1/2 cup mozzarella cheese
3/4 – 1 cup Swiss cheese
green onions and/or chopped peanuts to garnish
Combine first 8 ingredients in a bowl with wire whisk. Set aside.
Heat olive oil in a large, non-stick skillet and add the chicken. Cook over medium heat until browned, 2-4 minutes. Remove from pan.
Pour the vinegar mixture into skillet and bring to a boil. Reduce to medium heat and cook about 6 minutes until slightly thickened. Add the cornstarch/water and cook another 1 minute.
Return the chicken to the skillet. Cook 2-3 minutes or until chicken is heated. Remove from heat.
Place crust on lined baking sheet or pizza stone and sprinkle the cheeses over the crust (the cheese amounts are approximate – you may add more or less as desired.) Leave about an inch border around the edge. Top with the chicken mixture. (Yes, just trust me. The cheese definitely goes BELOW the sauce on this one.)
Bake at 375 degrees for 12 to 15 minutes until crust is crispy and golden brown, and topping is bubbly.
Garnish with green onions and/or chopped peanuts, if desired. Let the pizza stand for about 5 minutes before cutting and serving.
Makes 4-6 servings
Lessons learned over the years:
- This recipe is easily doubled to make two pizzas.
- We also tend to use all Swiss cheese rather than the blend.
- The original recipe called for only 1/4 cup of brown sugar, but we found that 1/2 cup does a better job of mellowing the vinegar.
- Thinly sliced red onions added to the sauce are delicious.
- Be sure to adjust the amount of red pepper flakes to the level of heat that your family enjoys.
- Creamy peanut butter or even almond butter can be used in the place of crunchy.
- On a pre-cooked crust, this pizza is yummy when baked on the grill!

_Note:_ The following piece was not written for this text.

-- ==== Sys2Proof/Machine/Dispatch.lean ====
section
/-! DEFINITION. The dispatch of an instruction or event to its meaning: one direct call for each row of the opcode table. -/
namespace Sys2Proof.Machine

open Sys2Proof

Even though we always seem take the easy road and use a pre-cooked pizza crust, there no doubt that homemade crust will taste even more amazing. Need a good homemade pizza crust recipe? Here’s the one I use.
2/3 cup water
1/2 teaspoon sugar
1 package (2 1/4 teaspoons) active dry yeast
1 1/2 cups bread flour, plus more as needed
1 1/2 tablespoons cornmeal
2 teaspoons extra-virgin olive oil
1/2 teaspoon fine salt
In a large bowl, dissolve sugar and yeast in warm water (water to 100 to 110 degrees F) and let stand for 5 minutes.

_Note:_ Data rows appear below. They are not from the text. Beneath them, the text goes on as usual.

-- ==== Sys2Proof/Certificates/Slice0/Obligations.lean ====
section
/-! DEFINITION. The statements for the provers, from the numbered rules of the spec: encodings, the step, and for every family of the opcode
table when an instruction completes, what it then has done, and what it leaves. -/

open Sys2Proof Sys2Proof.Machine

/-! ### CT -/

/-- R294–R296: every register-form ALU word that starts completes; g[D] := f(S1, S2) with the function of its row and the write latency of its
class (1, MUL and MULH 3, DIV, DIVU and REM 18), and nothing else changes. That a push of a word of the handler, whose gang count stands, lands that many cycles
of CT after the issue is the model's reading (log entry 56). -/
def Obligations.AluWordsComplete : Prop :=
  ∀ (s : State) (o : CrOp), CtStarts s (crNeeds o) → crWf o = true →
    let done := fun (i : Instr) (lat : Nat) (f : Word → Word → Word) => Completes i s (fun t => CtFrame s t ∧ CtMoved s t 1 ∧ CrResult o lat f s t)
    done (.add o) 1 (fun a b => a + b) ∧ done (.sub o) 1 (fun a b => a - b) ∧ done (.and o) 1 (fun a b => a &&& b) ∧
    done (.or o) 1 (fun a b => a ||| b) ∧ done (.xor o) 1 (fun a b => a ^^^ b) ∧
    done (.sll o) 1 (fun a b => a <<< (b.toNat % 64)) ∧ done (.srl o) 1 (fun a b => a >>> (b.toNat % 64)) ∧
    done (.sra o) 1 (fun a b => a.sshiftRight (b.toNat % 64)) ∧
    done (.slt o) 1 (fun a b => if a.toInt < b.toInt then 1 else 0) ∧ done (.sltu o) 1 (fun a b => if a.toNat < b.toNat then 1 else 0) ∧
    done (.seq o) 1 (fun a b => if a = b then 1 else 0) ∧
    done (.mul o) 3 (fun a b => a * b) ∧ done (.mulh o) 3 (fun a b => BitVec.ofInt 64 (a.toInt * b.toInt / 2 ^ 64)) ∧
    done (.div o) 18 (fun a b => if b = 0 then BitVec.allOnes 64 else BitVec.ofInt 64 (a.toInt.tdiv b.toInt)) ∧
    done (.divu o) 18 (fun a b => if b = 0 then BitVec.allOnes 64 else BitVec.ofNat 64 (a.toNat / b.toNat)) ∧
    done (.rem o) 18 (fun a b => if b = 0 then a else BitVec.ofInt 64 (a.toInt.tmod b.toInt)) ∧
    done (.min o) 1 (fun a b => if b.toInt < a.toInt then b else a) ∧ done (.max o) 1 (fun a b => if a.toInt < b.toInt then b else a)

/-- R297: every immediate word that starts completes with the value of its row in g[D], and changes nothing else. -/
def Obligations.ImmediateWordsComplete : Prop :=
  (∀ (s : State) (o : CiOp), CtStarts s (gNeeds [o.s.toNat] [o.d.toNat]) →
    let a := (s.tile s.cur.tile).g o.s.toNat
    let done := fun (i : Instr) (v : Word) => Completes i s (fun t => CtFrame s t ∧ CtMoved s t 1 ∧ GResult s t o.d.toNat v)
    done (.addi o) (a + o.imm.signExtend 64) ∧ done (.andi o) (a &&& o.imm.setWidth 64) ∧ done (.ori o) (a ||| o.imm.setWidth 64) ∧
    done (.xori o) (a ^^^ o.imm.setWidth 64) ∧ done (.slti o) (if a.toInt < (o.imm.signExtend 64 : Word).toInt then 1 else 0)) ∧
  (∀ (s : State) (o : ShOp), CtStarts s (gNeeds [o.s.toNat] [o.d.toNat]) →
    let a := (s.tile s.cur.tile).g o.s.toNat
    let done := fun (i : Instr) (v : Word) => Completes i s (fun t => CtFrame s t ∧ CtMoved s t 1 ∧ GResult s t o.d.toNat v)
    done (.slli o) (a <<< o.k.toNat) ∧ done (.srli o) (a >>> o.k.toNat) ∧ done (.srai o) (a.sshiftRight o.k.toNat)) ∧
  (∀ (s : State) (d : BitVec 5) (imm : BitVec 21) (ext : Lane), CtStarts s (gNeeds [0] [d.toNat]) →
    let done := fun (i : Instr) (v : Word) => Completes i s (fun t => CtFrame s t ∧ CtMoved s t 1 ∧ GResult s t d.toNat v)
    done (.ldi d imm) (imm.signExtend 64) ∧ done (.ldiLong d imm ext) ((ext ++ imm : BitVec 53).signExtend 64)) ∧
  (∀ (s : State) (d : BitVec 5) (sh : BitVec 2) (imm : BitVec 16), CtStarts s (gNeeds [d.toNat] [d.toNat]) →
    Completes (.orhi d sh imm) s (fun t => CtFrame s t ∧ CtMoved s t 1 ∧
      GResult s t d.toNat ((s.tile s.cur.tile).g d.toNat ||| (imm.setWidth 64 <<< (16 * sh.toNat)))))

/-- R298: a branch that starts and whose condition holds goes to the address of its own word plus 4 · OFF; otherwise CT goes on to the word
behind. In the handler a target outside the locked region is the ILLINSN trap at the branch (R301). -/
def Obligations.BranchesComplete : Prop :=
  ∀ (s : State) (o : CbOp), CtStarts s (gNeeds [o.a.toNat, o.b.toNat] []) →
    let x := s.tile s.cur.tile
    let a := x.g o.a.toNat
    let b := x.g o.b.toNat
    let target := (BitVec.ofNat 64 s.cur.q.addr + (o.off.signExtend 64 <<< 2)).toNat
    let outside := x.ct.handler = true ∧ 0x2000 ≤ target
    let done := fun (i : Instr) (c : Prop) =>
      (c → ¬outside → Completes i s (fun t => Jumped s t target none)) ∧
      (c → outside → exec i s = .next (s.trapAt s.cur.tile .ct tILLINSN s.cur.q.addr 0)) ∧
      (¬c → Completes i s (fun t => CtFrame s t ∧ CtMoved s t 1 ∧ GSame s t))
    done (.beq o) (a = b) ∧ done (.bne o) (a ≠ b) ∧ done (.blt o) (a.toInt < b.toInt) ∧ done (.bge o) (b.toInt ≤ a.toInt) ∧
    done (.bltu o) (a.toNat < b.toNat) ∧ done (.bgeu o) (b.toNat ≤ a.toNat)

/-- R299: `JAL` goes to its own address plus 4 · OFF and `JALR` to g[S] + IMM, each with the address of lane 1 of the line behind in g[D];
a `JALR` target that is not a multiple of 4, and in the handler a target outside the locked region (R301), is the ILLINSN trap at the jump and writes no g
register. -/
def Obligations.JumpsComplete : Prop :=
  (∀ (s : State) (d : BitVec 5) (off : BitVec 21), CtStarts s (gNeeds [] [d.toNat]) →
    let target := (BitVec.ofNat 64 s.cur.q.addr + (off.signExtend 64 <<< 2)).toNat
    let outside := (s.tile s.cur.tile).ct.handler = true ∧ 0x2000 ≤ target
    (¬outside → Completes (.jal d off) s (fun t => Jumped s t target (some (d.toNat, BitVec.ofNat 64 (s.cur.q.addr / 32 * 32 + 36))))) ∧
    (outside → exec (.jal d off) s = .next (s.trapAt s.cur.tile .ct tILLINSN s.cur.q.addr 0))) ∧
  (∀ (s : State) (o : CiOp), CtStarts s (gNeeds [o.s.toNat] [o.d.toNat]) →
    let target := ((s.tile s.cur.tile).g o.s.toNat + o.imm.signExtend 64).toNat
    let outside := (s.tile s.cur.tile).ct.handler = true ∧ 0x2000 ≤ target
    (target % 4 = 0 → ¬outside →
      Completes (.jalr o) s (fun t => Jumped s t target (some (o.d.toNat, BitVec.ofNat 64 (s.cur.q.addr / 32 * 32 + 36))))) ∧
    (target % 4 ≠ 0 ∨ outside → exec (.jalr o) s = .next (s.trapAt s.cur.tile .ct tILLINSN s.cur.q.addr 0)))

/-- R166, R180, R302: `LDS` and `STS` of n = 2^SZ bytes at g[B] + OFF. An address that is no multiple of n is the ILLINSN trap. A read that the data cache
serves, with no store over its bytes that waits, gives the cached bytes 3 cycles after issue, extended as SX says, and changes nothing else; one that goes to the
slice gives the bytes the access returns, on the state it leaves, no earlier than that; one that faults is the TRANSLATION trap, and one that must wait leaves the
state as the access does. A store that stays in the cache leaves in it the low n bytes of g[V]; where the cache has room for its line, every other byte of it and
all other state stay as they were; one that goes to the coherence point (a page with ATTR = 2, R171) writes those bytes there, with what the cache held of them
written back before. All of this holds in the handler too, but for the 32 bytes of the mailbox window (R166), which are the tile's slot of its die's
pager mailbox: `LDS` gives its bytes and acquires, and `STS` waits for its prior set, releases, and leaves its bytes there (R180). That a read which the cache does
not serve takes a free number of further cycles is the model's form of what R295 leaves open; that a word waits while a slice holds dirty bytes that it must write
back is R87 and R90. -/
def Obligations.ScalarMemoryCompletes : Prop :=
  (∀ (s : State) (o : LdsOp), CtStarts s (gNeeds [o.b.toNat] [o.v.toNat]) → wellFormed (.lds o) = true →
    let n := s.cur.tile
    let x := s.tile n
    let len := 2 ^ o.sz.toNat
    let a := (x.g o.b.toNat + o.off.signExtend 64).toNat
    let val := fun (bs : List Byte) => if o.sx then sext (8 * len) (leNat bs) else BitVec.ofNat 64 (leNat bs)
    let mail := x.ct.handler = true ∧ inMailbox a = true
    (a % len ≠ 0 → exec (.lds o) s = .next (s.trapAt n .ct tILLINSN s.cur.q.addr 0)) ∧
    (a % len = 0 → ¬mail → x.storeWaits a len = false → x.hits a len = true →
      Completes (.lds o) s (fun t => CtFrame s t ∧ CtMoved s t 1 ∧ GResult s t o.v.toNat (val ((List.range len).map (fun i => x.cacheByte (a + i)))) ∧
        (o.v ≠ 0 → get 0 (t.tile n).ct.gReady o.v.toNat = x.ct.clk + 3))) ∧
    (∀ s' bs, a % len = 0 → ¬mail → s.tileRead n a len false = (s', .ok (bs, false)) →
      Completes (.lds o) s (fun t => CtFrame { s' with free := s'.free + 1 } t ∧ CtMoved { s' with free := s'.free + 1 } t 1 ∧
        GResult { s' with free := s'.free + 1 } t o.v.toNat (val bs) ∧ (o.v ≠ 0 → x.ct.clk + 3 ≤ get 0 (t.tile n).ct.gReady o.v.toNat))) ∧
    (∀ s' e, a % len = 0 → ¬mail → s.tileRead n a len false = (s', .fault e) → exec (.lds o) s = .next (s'.trapXlat n 1 s'.cur.q.addr a 0 e false)) ∧
    (∀ s', a % len = 0 → ¬mail → s.tileRead n a len false = (s', .wait) → exec (.lds o) s = .next s') ∧
    (a % len = 0 → mail → (s.acquireCache n 0xF 4).cacheHeld n 0xF 4 = false →
      Completes (.lds o) s (fun t => (t.tile n).g o.v.toNat = (if o.v = 0 then 0 else val (((s.slotBytes n).drop (a % 32)).take len)) ∧
        (t.tile n).cache = [] ∧ (t.tile n).qs = x.qs ∧ (t.tile n).pend = x.pend ∧ (t.tile n).st = x.st)) ∧
    (a % len = 0 → mail → (s.acquireCache n 0xF 4).cacheHeld n 0xF 4 = true → exec (.lds o) s = .next (s.acquireCache n 0xF 4))) ∧
  (∀ (s : State) (o : StsOp), CtStarts s (gNeeds [o.b.toNat, o.v.toNat] []) →
    let n := s.cur.tile
    let x := s.tile n
    let len := 2 ^ o.sz.toNat
    let a := (x.g o.b.toNat + o.off.signExtend 64).toNat
    let bytes := leBytes len (x.g o.v.toNat).toNat
    let mail := x.ct.handler = true ∧ inMailbox a = true
    (a % len ≠ 0 → exec (.sts o) s = .next (s.trapAt n .ct tILLINSN s.cur.q.addr 0)) ∧
    (∀ s' r w via, a % len = 0 → ¬mail → s.storeCheck n a len false noneWhole = (s', .ok (.cached r w via)) →
      (s'.roomWaits n a len = true → exec (.sts o) s = .next s') ∧
      (s'.roomWaits n a len = false → Completes (.sts o) s (fun t => GSame s t ∧ (t.tile n).st = x.st ∧
        (∀ i, i < len → (t.tile n).cacheByte (a + i) = BitVec.ofNat 8 ((x.g o.v.toNat).toNat / 256 ^ i)) ∧
        (s'.cacheRoom n (a / 32 * 32) a len = s' → OnlyTile s' t n ∧ ∀ c, c < a ∨ a + len ≤ c → (t.tile n).cacheByte c = (s'.tile n).cacheByte c)))) ∧
    (∀ s' pa attr, a % len = 0 → ¬mail → s.storeCheck n a len false noneWhole = (s', .ok (.direct pa attr)) →
      Completes (.sts o) s (fun t => t = ((s'.flushRange n a len).writeAt x.id.part a pa attr (bytes.map some)).ctNext 1 ∧ GSame s t ∧ (t.tile n).st = x.st)) ∧
    (∀ s', a % len = 0 → ¬mail → s.storeCheck n a len false noneWhole = (s', .wait) → exec (.sts o) s = .next s') ∧
    (∀ s' e, a % len = 0 → ¬mail → s.storeCheck n a len false noneWhole = (s', .fault e) →
      exec (.sts o) s = .next (s'.trapXlat n 1 s'.cur.q.addr a 1 e false)) ∧
    (a % len = 0 → mail → s.priorMet n 0xF = false → exec (.sts o) s = .next (s.knows n 0xF)) ∧
    (a % len = 0 → mail → s.priorMet n 0xF = true →
      let u := (s.knows n 0xF).releaseCache n 0xF 4
      (u.cacheHeld n 0xF 4 = true → exec (.sts o) s = .next u) ∧
      (u.cacheHeld n 0xF 4 = false → Completes (.sts o) s (fun t => ((t.slotBytes n).drop (a % 32)).take len = bytes ∧
        (x.wa.health.cut = false → ∀ e ∈ (t.tile n).cache, e.2.dirty = 0)))))

/-- R190, R191, R303, R304: `FENCE` with an empty mask does nothing; with one it waits until its prior set has performed, and then acquires, and at a
scope beyond the tile with class 0 or 1 in its mask no sector of the data cache is left; it waits while a slice holds dirty bytes of the cache (R87, R90). `CMO` of
no bytes does nothing; over a range that wraps or is not canonical it is the TRANSLATION trap with NONCANON; otherwise, when no slice holds dirty bytes of its
range, its maintenance is done, and one that drops leaves no cached sector of the range. -/
def Obligations.OrderingWordsComplete : Prop :=
  (∀ (s : State) (mask : BitVec 4) (scope : BitVec 3), CtStarts s Needs.none → scopeOk scope = true →
    let n := s.cur.tile
    let u := (s.knows n mask).acquireCache n mask scope.toNat
    (mask = 0 → Completes (.fence mask scope) s (fun t => CtFrame s t ∧ CtMoved s t 1 ∧ GSame s t)) ∧
    (mask ≠ 0 → s.priorMet n mask = false → exec (.fence mask scope) s = .next (s.knows n mask)) ∧
    (mask ≠ 0 → s.priorMet n mask = true → u.cacheHeld n mask scope.toNat = true → exec (.fence mask scope) s = .next u) ∧
    (mask ≠ 0 → s.priorMet n mask = true → u.cacheHeld n mask scope.toNat = false →
      Completes (.fence mask scope) s (fun t => t = u.ctNext 1 ∧ (touchesCache mask scope.toNat = true → (t.tile n).cache = [])))) ∧
  (∀ (s : State) (opc lvl : BitVec 2) (a n : BitVec 5), CtStarts s (gNeeds [a.toNat, n.toNat] []) → opc ≠ 3 →
    let k := s.cur.tile
    let x := ((s.tile k).g a.toNat).toNat
    let len := ((s.tile k).g n.toNat).toNat
    (len = 0 → Completes (.cmo opc lvl a n) s (fun t => CtFrame s t ∧ CtMoved s t 1 ∧ GSame s t)) ∧
    (0 < len → 2 ^ 57 ≤ x + len - 1 → exec (.cmo opc lvl a n) s = .next (s.trapXlat k 1 s.cur.q.addr x 0 ⟨1, 0⟩ false)) ∧
    (0 < len → x + len - 1 < 2 ^ 57 → s.maintainWaits k x len opc.toNat = true →
      exec (.cmo opc lvl a n) s = .next (s.cleanCache k (fun c => overlaps x len (c / 128)))) ∧
    (0 < len → x + len - 1 < 2 ^ 57 → s.maintainWaits k x len opc.toNat = false →
      Completes (.cmo opc lvl a n) s (fun t => t = (s.maintain k x len opc.toNat lvl.toNat).ctNext 1 ∧
        (opc ≠ 0 → ∀ e ∈ (t.tile k).cache, overlaps x len (32 * e.1 / 128) = false))))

Lightly spoon flour into dry measuring cups and level with a knife. Add flour, cornmeal, oil and salt to yeast mixture; stir until soft dough forms. Turn dough out onto a floured surface and knead until even, about 5 minutes. Add bread flour as needed to prevent dough from sticking to hands. Place dough in a large bowl coated with cooking spray and turn to coat.

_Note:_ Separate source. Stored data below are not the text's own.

/-! ### Fields of the state -/

@[simp] theorem State.stamp_setTile (s : State) (n : Nat) (t : Tile) : (s.setTile n t).stamp = s.stamp := rfl
@[simp] theorem State.pkg_setTile (s : State) (n : Nat) (t : Tile) : (s.setTile n t).pkg = s.pkg := rfl
@[simp] theorem State.gangs_setTile (s : State) (n : Nat) (t : Tile) : (s.setTile n t).gangs = s.gangs := rfl
@[simp] theorem State.dies_setTile (s : State) (n : Nat) (t : Tile) : (s.setTile n t).dies = s.dies := rfl
@[simp] theorem State.bridges_setTile (s : State) (n : Nat) (t : Tile) : (s.setTile n t).bridges = s.bridges := rfl
@[simp] theorem State.cxlUp_setTile (s : State) (n : Nat) (t : Tile) : (s.setTile n t).cxlUp = s.cxlUp := rfl
@[simp] theorem State.cxlSize_setTile (s : State) (n : Nat) (t : Tile) : (s.setTile n t).cxlSize = s.cxlSize := rfl
@[simp] theorem State.remap_setTile (s : State) (n : Nat) (t : Tile) : (s.setTile n t).remap = s.remap := rfl
@[simp] theorem State.far_setTile (s : State) (n : Nat) (t : Tile) : (s.setTile n t).far = s.far := rfl
@[simp] theorem State.routes_setTile (s : State) (n : Nat) (t : Tile) : (s.setTile n t).routes = s.routes := rfl
@[simp] theorem State.routeNo_setTile (s : State) (n : Nat) (t : Tile) : (s.setTile n t).routeNo = s.routeNo := rfl
@[simp] theorem State.laneErrors_setTile (s : State) (n : Nat) (t : Tile) : (s.setTile n t).laneErrors = s.laneErrors := rfl
@[simp] theorem State.joins_setTile (s : State) (n : Nat) (t : Tile) : (s.setTile n t).joins = s.joins := rfl
@[simp] theorem State.mem_setTile (s : State) (n : Nat) (t : Tile) : (s.setTile n t).mem = s.mem := rfl
@[simp] theorem State.parts_setTile (s : State) (n : Nat) (t : Tile) : (s.setTile n t).parts = s.parts := rfl
@[simp] theorem State.msi_setTile (s : State) (n : Nat) (t : Tile) : (s.setTile n t).msi = s.msi := rfl
@[simp] theorem State.pba_setTile (s : State) (n : Nat) (t : Tile) : (s.setTile n t).pba = s.pba := rfl
@[simp] theorem State.records_setTile (s : State) (n : Nat) (t : Tile) : (s.setTile n t).records = s.records := rfl
@[simp] theorem State.notices_setTile (s : State) (n : Nat) (t : Tile) : (s.setTile n t).notices = s.notices := rfl
@[simp] theorem State.host_setTile (s : State) (n : Nat) (t : Tile) : (s.setTile n t).host = s.host := rfl
@[simp] theorem State.key_setTile (s : State) (n : Nat) (t : Tile) : (s.setTile n t).key = s.key := rfl
@[simp] theorem State.packets_setTile (s : State) (n : Nat) (t : Tile) : (s.setTile n t).packets = s.packets := rfl
@[simp] theorem State.carries_setTile (s : State) (n : Nat) (t : Tile) : (s.setTile n t).carries = s.carries := rfl
@[simp] theorem State.msgs_setTile (s : State) (n : Nat) (t : Tile) : (s.setTile n t).msgs = s.msgs := rfl
@[simp] theorem State.blocks_setTile (s : State) (n : Nat) (t : Tile) : (s.setTile n t).blocks = s.blocks := rfl
@[simp] theorem State.contribs_setTile (s : State) (n : Nat) (t : Tile) : (s.setTile n t).contribs = s.contribs := rfl
@[simp] theorem State.reds_setTile (s : State) (n : Nat) (t : Tile) : (s.setTile n t).reds = s.reds := rfl
@[simp] theorem State.refused_setTile (s : State) (n : Nat) (t : Tile) : (s.setTile n t).refused = s.refused := rfl
@[simp] theorem State.ctmo_setTile (s : State) (n : Nat) (t : Tile) : (s.setTile n t).ctmo = s.ctmo := rfl
@[simp] theorem State.pw_setTile (s : State) (n : Nat) (t : Tile) : (s.setTile n t).pw = s.pw := rfl
@[simp] theorem State.tm_setTile (s : State) (n : Nat) (t : Tile) : (s.setTile n t).tm = s.tm := rfl
@[simp] theorem State.te_setTile (s : State) (n : Nat) (t : Tile) : (s.setTile n t).te = s.te := rfl
@[simp] theorem State.ports_setTile (s : State) (n : Nat) (t : Tile) : (s.setTile n t).ports = s.ports := rfl
@[simp] theorem State.boot_setTile (s : State) (n : Nat) (t : Tile) : (s.setTile n t).boot = s.boot := rfl
@[simp] theorem State.plain_setTile (s : State) (n : Nat) (t : Tile) : (s.setTile n t).plain = s.plain := rfl
@[simp] theorem State.pager_setTile (s : State) (n : Nat) (t : Tile) : (s.setTile n t).pager = s.pager := rfl
@[simp] theorem State.visit_setTile (s : State) (n : Nat) (t : Tile) : (s.setTile n t).visit = s.visit := rfl
@[simp] theorem State.visiting_setTile (s : State) (n : Nat) (t : Tile) : (s.setTile n t).visiting = s.visiting := rfl
@[simp] theorem State.placedAt_setTile (s : State) (n : Nat) (t : Tile) : (s.setTile n t).placedAt = s.placedAt := rfl
@[simp] theorem State.saved_setTile (s : State) (n : Nat) (t : Tile) : (s.setTile n t).saved = s.saved := rfl
@[simp] theorem State.agenda_setTile (s : State) (n : Nat) (t : Tile) : (s.setTile n t).agenda = s.agenda := rfl
@[simp] theorem State.inputs_setTile (s : State) (n : Nat) (t : Tile) : (s.setTile n t).inputs = s.inputs := rfl
@[simp] theorem State.arg_setTile (s : State) (n : Nat) (t : Tile) : (s.setTile n t).arg = s.arg := rfl
@[simp] theorem State.cur_setTile (s : State) (n : Nat) (t : Tile) : (s.setTile n t).cur = s.cur := rfl
@[simp] theorem State.free_setTile (s : State) (n : Nat) (t : Tile) : (s.setTile n t).free = s.free := rfl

Cover and let rise in warm place (about 85 degrees F) free from drafts until doubled in size, about 45 minutes. Gently press 2 fingers into dough; if indentation remains, dough has risen enough. Punch dough down into the shape of a ball.
Lightly re-spray bowl; place dough in bowl, turning to coat again. Cover; let the dough rise again in a warm place for another 30 minutes.
Place the dough on a lightly floured surface and roll out to a 12-inch crust. Top the dough according to pizza instructions.